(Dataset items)
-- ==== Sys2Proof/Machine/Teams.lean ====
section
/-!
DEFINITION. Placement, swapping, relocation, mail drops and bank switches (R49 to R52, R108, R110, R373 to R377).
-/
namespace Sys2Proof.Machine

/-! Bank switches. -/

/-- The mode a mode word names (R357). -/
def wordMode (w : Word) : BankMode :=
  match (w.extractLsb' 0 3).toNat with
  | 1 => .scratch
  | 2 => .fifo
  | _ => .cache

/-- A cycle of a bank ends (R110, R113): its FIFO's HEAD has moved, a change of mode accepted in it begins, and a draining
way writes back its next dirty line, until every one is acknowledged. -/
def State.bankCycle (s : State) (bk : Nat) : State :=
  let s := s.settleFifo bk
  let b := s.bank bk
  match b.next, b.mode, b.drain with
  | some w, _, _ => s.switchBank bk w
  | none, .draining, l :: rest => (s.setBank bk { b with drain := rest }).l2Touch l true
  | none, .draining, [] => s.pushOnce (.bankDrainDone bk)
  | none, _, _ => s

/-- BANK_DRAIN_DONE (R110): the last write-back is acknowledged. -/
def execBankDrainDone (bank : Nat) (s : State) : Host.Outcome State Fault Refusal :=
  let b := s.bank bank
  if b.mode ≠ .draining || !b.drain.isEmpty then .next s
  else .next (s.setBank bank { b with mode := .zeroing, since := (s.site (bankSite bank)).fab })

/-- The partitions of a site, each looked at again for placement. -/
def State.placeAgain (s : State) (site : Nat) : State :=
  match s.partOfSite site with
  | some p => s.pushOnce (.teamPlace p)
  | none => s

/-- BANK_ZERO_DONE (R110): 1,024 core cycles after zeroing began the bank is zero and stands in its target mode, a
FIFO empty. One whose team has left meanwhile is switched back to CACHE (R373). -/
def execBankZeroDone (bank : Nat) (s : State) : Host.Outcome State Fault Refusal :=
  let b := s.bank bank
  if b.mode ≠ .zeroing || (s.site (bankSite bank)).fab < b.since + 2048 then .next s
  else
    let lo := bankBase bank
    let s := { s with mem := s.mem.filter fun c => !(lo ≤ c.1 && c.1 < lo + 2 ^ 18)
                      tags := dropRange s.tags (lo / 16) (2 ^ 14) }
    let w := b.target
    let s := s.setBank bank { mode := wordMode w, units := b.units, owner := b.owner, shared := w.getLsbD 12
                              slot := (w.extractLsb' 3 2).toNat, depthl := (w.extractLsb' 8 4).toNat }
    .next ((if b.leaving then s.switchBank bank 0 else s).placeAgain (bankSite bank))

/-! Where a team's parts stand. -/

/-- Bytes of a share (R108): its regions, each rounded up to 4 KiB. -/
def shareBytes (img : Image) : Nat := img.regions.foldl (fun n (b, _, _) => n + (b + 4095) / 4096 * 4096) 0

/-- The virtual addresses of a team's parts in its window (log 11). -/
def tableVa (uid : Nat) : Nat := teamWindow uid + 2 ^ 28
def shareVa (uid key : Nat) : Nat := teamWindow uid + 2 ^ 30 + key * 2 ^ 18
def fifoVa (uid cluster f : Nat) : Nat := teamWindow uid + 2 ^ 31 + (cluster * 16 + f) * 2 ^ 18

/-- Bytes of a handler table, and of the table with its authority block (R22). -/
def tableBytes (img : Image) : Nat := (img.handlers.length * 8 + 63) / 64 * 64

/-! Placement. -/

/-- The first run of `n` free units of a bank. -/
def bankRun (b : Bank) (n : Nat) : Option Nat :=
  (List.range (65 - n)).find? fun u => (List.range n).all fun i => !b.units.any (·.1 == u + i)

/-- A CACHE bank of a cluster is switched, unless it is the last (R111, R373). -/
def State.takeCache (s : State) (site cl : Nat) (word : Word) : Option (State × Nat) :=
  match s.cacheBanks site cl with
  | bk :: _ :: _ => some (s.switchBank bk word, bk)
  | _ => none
---
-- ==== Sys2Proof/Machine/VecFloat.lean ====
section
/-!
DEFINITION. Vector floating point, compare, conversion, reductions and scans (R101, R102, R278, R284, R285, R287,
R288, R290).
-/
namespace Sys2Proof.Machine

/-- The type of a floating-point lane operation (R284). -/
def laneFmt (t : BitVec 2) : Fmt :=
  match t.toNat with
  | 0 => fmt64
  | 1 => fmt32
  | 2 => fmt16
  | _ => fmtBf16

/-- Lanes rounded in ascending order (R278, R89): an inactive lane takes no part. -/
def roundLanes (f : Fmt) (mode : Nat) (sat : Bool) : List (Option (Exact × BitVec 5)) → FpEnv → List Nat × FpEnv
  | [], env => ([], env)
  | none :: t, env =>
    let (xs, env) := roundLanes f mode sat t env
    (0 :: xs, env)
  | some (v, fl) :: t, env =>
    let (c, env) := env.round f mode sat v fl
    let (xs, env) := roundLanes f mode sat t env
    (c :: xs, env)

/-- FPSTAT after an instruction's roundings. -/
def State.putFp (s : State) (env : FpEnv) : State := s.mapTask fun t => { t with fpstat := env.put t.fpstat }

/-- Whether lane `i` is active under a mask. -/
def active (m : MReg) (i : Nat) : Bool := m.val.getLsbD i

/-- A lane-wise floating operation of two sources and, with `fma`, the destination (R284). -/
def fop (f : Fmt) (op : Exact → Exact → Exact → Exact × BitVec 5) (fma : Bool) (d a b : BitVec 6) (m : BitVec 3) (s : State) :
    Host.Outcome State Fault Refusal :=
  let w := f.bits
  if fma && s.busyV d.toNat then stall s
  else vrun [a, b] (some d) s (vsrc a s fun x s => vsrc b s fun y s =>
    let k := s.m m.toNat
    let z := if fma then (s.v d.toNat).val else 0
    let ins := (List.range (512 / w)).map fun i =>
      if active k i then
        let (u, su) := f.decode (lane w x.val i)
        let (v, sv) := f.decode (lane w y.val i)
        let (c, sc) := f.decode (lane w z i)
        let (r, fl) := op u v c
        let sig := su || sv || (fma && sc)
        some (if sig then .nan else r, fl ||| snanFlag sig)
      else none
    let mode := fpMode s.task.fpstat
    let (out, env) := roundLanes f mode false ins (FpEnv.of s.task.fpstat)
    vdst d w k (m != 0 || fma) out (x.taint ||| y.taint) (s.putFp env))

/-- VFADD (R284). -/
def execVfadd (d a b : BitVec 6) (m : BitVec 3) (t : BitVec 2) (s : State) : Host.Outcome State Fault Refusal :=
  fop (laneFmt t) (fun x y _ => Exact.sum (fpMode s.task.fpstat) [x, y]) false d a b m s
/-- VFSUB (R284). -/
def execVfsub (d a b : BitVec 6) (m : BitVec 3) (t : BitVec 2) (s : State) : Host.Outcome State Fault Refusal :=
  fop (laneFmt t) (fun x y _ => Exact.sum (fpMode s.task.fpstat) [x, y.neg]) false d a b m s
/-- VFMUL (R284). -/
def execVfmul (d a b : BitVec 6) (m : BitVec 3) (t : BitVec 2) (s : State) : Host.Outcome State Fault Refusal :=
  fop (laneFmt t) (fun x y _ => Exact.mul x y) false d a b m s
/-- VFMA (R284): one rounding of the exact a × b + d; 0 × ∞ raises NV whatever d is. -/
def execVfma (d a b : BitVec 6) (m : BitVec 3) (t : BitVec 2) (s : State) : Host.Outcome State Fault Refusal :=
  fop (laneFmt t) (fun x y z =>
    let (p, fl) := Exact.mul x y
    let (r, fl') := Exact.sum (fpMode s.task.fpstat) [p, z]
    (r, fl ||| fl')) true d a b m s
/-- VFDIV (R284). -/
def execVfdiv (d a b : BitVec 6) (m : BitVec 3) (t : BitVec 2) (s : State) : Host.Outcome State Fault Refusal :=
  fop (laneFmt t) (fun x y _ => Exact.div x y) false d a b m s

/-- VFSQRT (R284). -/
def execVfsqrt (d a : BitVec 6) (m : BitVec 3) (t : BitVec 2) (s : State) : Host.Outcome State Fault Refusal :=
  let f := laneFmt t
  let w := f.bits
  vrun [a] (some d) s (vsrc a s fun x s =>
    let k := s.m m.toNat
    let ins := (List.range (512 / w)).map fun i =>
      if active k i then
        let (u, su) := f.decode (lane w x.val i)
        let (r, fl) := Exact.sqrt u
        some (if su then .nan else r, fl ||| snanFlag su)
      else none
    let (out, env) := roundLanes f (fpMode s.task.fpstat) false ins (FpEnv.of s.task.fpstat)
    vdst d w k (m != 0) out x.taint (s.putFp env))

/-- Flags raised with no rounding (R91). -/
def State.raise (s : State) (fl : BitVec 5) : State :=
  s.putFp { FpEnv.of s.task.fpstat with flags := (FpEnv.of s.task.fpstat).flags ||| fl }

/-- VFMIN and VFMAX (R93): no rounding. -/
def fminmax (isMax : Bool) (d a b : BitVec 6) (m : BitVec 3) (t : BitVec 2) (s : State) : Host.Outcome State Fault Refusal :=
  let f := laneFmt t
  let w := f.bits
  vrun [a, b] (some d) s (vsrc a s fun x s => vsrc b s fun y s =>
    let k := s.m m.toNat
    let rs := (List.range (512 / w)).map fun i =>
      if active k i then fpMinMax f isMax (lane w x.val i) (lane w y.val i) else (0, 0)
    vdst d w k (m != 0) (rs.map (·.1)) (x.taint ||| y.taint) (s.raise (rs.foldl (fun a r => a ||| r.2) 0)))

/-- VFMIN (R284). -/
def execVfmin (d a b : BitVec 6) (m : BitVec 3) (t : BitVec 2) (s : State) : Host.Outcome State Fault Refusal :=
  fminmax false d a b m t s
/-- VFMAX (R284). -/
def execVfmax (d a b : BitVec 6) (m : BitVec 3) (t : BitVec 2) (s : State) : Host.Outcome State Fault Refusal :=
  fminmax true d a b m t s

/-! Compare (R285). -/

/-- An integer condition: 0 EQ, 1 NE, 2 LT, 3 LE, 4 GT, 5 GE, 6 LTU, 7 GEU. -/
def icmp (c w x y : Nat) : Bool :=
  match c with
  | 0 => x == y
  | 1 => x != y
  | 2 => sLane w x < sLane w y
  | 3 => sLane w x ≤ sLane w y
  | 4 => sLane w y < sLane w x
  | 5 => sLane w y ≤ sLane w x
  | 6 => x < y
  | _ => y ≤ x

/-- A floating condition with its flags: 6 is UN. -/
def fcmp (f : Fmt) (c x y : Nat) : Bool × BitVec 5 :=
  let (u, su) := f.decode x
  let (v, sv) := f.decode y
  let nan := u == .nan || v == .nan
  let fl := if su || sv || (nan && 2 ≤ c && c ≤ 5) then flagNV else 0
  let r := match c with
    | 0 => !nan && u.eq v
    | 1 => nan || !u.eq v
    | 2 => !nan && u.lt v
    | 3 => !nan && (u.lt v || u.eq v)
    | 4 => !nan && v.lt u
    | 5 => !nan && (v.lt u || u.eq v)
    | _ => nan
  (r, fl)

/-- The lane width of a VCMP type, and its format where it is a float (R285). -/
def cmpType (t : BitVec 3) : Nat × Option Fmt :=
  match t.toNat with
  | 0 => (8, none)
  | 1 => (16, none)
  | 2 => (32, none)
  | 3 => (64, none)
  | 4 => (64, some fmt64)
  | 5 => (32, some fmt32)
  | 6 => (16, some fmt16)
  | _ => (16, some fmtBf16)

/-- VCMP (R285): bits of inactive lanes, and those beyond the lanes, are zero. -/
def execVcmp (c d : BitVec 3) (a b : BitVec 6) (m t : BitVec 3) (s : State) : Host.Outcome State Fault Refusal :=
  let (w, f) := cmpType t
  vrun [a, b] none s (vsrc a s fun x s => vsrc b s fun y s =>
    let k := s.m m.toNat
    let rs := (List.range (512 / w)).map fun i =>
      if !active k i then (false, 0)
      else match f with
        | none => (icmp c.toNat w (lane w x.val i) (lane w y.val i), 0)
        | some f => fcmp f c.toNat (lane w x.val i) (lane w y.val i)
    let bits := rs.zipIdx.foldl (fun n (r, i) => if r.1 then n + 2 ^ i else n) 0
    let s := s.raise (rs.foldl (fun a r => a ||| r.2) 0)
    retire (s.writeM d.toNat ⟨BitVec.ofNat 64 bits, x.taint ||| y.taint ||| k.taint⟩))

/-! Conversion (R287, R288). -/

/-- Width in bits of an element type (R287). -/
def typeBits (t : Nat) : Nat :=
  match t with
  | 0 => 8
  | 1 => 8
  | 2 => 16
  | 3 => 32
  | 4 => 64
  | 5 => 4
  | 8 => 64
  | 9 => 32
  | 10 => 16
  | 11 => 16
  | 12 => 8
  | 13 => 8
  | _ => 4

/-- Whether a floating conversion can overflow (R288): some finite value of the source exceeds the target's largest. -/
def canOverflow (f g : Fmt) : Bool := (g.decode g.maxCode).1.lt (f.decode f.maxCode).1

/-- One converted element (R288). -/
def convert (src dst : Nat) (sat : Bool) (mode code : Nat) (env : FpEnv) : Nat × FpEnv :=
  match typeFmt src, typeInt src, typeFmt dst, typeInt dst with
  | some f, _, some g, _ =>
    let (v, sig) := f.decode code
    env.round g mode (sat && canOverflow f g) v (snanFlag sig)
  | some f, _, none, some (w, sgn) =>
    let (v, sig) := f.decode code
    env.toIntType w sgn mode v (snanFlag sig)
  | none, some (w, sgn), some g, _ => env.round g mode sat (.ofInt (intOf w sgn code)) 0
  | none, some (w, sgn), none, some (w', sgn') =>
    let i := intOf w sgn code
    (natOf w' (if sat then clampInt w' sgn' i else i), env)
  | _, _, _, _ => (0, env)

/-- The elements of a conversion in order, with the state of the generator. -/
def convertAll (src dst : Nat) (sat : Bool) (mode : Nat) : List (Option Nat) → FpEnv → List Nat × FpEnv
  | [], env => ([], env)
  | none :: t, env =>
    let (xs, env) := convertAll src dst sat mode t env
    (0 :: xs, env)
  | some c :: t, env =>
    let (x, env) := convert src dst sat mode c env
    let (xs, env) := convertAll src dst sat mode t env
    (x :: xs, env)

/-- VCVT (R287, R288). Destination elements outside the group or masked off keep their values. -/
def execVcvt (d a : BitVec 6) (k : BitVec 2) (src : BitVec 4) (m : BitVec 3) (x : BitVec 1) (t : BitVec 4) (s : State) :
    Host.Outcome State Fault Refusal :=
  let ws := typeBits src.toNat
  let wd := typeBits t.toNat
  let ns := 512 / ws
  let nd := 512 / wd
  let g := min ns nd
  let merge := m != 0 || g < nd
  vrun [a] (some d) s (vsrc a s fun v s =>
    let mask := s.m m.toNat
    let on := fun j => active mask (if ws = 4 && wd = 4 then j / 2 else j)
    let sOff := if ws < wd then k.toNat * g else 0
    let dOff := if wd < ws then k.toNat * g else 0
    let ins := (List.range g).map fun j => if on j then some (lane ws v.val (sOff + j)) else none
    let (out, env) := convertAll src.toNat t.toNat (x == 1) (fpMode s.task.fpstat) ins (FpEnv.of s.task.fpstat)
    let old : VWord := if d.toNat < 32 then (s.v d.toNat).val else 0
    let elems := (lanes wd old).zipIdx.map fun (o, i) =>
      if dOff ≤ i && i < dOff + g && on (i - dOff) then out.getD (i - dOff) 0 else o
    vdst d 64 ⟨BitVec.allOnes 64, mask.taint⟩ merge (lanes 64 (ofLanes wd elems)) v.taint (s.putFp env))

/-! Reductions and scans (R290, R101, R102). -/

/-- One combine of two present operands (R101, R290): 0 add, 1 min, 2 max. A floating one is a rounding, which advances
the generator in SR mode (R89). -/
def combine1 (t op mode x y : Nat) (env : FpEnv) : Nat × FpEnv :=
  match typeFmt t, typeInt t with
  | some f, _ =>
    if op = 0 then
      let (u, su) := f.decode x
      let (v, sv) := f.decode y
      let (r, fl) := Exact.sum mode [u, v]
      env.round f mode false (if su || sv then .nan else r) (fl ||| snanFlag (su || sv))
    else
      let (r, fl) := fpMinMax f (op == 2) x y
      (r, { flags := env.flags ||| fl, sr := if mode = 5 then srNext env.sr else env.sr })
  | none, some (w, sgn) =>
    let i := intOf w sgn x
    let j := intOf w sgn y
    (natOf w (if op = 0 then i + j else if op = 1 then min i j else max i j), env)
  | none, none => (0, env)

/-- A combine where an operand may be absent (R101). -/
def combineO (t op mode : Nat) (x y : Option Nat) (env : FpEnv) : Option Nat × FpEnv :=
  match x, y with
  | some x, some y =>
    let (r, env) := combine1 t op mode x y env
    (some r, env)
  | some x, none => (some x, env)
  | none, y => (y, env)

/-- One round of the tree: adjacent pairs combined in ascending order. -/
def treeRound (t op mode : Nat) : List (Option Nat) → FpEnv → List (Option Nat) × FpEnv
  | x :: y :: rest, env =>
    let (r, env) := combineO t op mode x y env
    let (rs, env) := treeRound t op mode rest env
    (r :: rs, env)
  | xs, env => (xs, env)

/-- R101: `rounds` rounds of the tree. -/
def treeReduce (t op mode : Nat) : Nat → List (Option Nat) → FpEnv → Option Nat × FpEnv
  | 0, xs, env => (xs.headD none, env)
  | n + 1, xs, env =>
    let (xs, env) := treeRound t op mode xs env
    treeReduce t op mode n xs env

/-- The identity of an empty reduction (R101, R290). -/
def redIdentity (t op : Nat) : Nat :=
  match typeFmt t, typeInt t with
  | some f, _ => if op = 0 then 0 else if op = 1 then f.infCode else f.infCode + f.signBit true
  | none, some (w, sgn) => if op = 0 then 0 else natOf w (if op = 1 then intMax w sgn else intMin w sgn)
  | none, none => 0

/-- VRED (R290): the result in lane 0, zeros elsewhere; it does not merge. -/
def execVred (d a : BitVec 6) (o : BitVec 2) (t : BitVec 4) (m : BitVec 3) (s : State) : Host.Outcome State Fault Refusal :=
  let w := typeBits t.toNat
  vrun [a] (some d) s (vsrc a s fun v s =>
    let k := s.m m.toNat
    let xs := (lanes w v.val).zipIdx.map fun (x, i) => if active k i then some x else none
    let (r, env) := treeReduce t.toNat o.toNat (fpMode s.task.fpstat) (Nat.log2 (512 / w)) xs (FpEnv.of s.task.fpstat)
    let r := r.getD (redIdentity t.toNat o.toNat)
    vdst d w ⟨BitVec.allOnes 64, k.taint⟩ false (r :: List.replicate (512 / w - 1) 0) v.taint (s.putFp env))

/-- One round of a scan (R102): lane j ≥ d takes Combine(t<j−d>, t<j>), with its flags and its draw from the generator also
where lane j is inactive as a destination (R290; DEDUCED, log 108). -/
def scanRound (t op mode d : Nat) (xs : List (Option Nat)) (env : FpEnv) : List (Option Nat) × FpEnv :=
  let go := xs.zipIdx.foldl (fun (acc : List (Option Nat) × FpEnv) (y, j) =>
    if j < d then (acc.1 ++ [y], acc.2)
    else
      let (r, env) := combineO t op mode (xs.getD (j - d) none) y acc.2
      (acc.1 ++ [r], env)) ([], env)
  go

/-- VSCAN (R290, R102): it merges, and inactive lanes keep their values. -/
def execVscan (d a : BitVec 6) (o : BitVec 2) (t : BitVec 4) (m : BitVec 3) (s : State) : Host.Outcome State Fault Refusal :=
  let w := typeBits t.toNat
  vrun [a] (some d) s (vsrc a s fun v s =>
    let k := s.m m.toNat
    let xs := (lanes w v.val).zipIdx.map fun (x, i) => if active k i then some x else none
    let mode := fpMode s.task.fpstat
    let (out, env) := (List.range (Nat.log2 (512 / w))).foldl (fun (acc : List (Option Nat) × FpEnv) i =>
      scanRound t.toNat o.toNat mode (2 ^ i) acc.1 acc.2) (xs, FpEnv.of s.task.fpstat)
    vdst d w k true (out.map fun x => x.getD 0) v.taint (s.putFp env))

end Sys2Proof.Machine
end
==
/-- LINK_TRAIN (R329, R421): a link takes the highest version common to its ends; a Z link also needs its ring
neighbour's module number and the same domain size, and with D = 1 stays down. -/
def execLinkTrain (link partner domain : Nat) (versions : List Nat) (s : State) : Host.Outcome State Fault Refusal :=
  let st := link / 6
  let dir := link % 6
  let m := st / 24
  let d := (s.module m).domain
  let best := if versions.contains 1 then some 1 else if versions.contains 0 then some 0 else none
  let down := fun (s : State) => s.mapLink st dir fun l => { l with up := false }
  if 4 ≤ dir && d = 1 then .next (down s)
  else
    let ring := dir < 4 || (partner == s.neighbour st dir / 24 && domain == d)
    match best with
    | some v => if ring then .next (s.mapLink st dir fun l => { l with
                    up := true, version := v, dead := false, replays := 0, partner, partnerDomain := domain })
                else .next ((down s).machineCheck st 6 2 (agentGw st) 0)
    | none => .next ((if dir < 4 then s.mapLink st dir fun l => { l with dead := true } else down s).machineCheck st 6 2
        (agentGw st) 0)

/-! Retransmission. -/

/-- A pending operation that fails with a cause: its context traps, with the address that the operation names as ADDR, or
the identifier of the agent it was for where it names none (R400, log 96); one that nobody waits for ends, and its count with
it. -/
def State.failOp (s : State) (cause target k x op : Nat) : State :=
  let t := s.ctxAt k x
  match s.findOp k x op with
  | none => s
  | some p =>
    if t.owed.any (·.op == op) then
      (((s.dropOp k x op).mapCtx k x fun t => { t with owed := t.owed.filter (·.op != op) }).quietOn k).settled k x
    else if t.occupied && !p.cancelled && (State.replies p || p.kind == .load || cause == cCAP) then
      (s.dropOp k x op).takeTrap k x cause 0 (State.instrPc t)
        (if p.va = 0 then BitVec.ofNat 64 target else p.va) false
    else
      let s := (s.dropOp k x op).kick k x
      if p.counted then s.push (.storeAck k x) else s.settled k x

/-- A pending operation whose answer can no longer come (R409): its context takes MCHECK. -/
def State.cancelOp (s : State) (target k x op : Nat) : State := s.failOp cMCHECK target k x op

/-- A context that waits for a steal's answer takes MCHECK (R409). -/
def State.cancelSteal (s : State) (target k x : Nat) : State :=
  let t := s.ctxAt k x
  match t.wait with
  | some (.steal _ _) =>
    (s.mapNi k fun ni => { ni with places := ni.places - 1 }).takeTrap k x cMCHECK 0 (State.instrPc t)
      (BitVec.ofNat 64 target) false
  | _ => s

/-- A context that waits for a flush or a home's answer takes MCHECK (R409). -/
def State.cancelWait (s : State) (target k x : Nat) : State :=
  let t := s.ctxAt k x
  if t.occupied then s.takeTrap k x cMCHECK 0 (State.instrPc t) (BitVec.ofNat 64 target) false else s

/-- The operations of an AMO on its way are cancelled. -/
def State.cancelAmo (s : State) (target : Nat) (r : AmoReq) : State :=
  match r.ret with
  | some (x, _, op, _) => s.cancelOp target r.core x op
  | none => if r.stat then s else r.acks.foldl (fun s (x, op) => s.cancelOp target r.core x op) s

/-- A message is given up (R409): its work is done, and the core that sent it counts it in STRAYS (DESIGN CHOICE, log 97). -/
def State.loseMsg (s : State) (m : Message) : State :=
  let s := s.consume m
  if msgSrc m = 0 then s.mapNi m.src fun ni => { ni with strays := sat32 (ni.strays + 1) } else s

## TASK REQUIREMENTS:
For this task, write out exactly the lines of the entries above, starting at the line with "def execVfmul (d" and ending at the line with "FpEnv.of s.task.fpstat with", both included, and no others.

## SOLUTION TO THIS TASK:
def execVfmul (d a b : BitVec 6) (m : BitVec 3) (t : BitVec 2) (s : State) : Host.Outcome State Fault Refusal :=
  fop (laneFmt t) (fun x y _ => Exact.mul x y) false d a b m s
/-- VFMA (R284): one rounding of the exact a × b + d; 0 × ∞ raises NV whatever d is. -/
def execVfma (d a b : BitVec 6) (m : BitVec 3) (t : BitVec 2) (s : State) : Host.Outcome State Fault Refusal :=
  fop (laneFmt t) (fun x y z =>
    let (p, fl) := Exact.mul x y
    let (r, fl') := Exact.sum (fpMode s.task.fpstat) [p, z]
    (r, fl ||| fl')) true d a b m s
/-- VFDIV (R284). -/
def execVfdiv (d a b : BitVec 6) (m : BitVec 3) (t : BitVec 2) (s : State) : Host.Outcome State Fault Refusal :=
  fop (laneFmt t) (fun x y _ => Exact.div x y) false d a b m s

/-- VFSQRT (R284). -/
def execVfsqrt (d a : BitVec 6) (m : BitVec 3) (t : BitVec 2) (s : State) : Host.Outcome State Fault Refusal :=
  let f := laneFmt t
  let w := f.bits
  vrun [a] (some d) s (vsrc a s fun x s =>
    let k := s.m m.toNat
    let ins := (List.range (512 / w)).map fun i =>
      if active k i then
        let (u, su) := f.decode (lane w x.val i)
        let (r, fl) := Exact.sqrt u
        some (if su then .nan else r, fl ||| snanFlag su)
      else none
    let (out, env) := roundLanes f (fpMode s.task.fpstat) false ins (FpEnv.of s.task.fpstat)
    vdst d w k (m != 0) out x.taint (s.putFp env))

/-- Flags raised with no rounding (R91). -/
def State.raise (s : State) (fl : BitVec 5) : State :=
  s.putFp { FpEnv.of s.task.fpstat with flags := (FpEnv.of s.task.fpstat).flags ||| fl }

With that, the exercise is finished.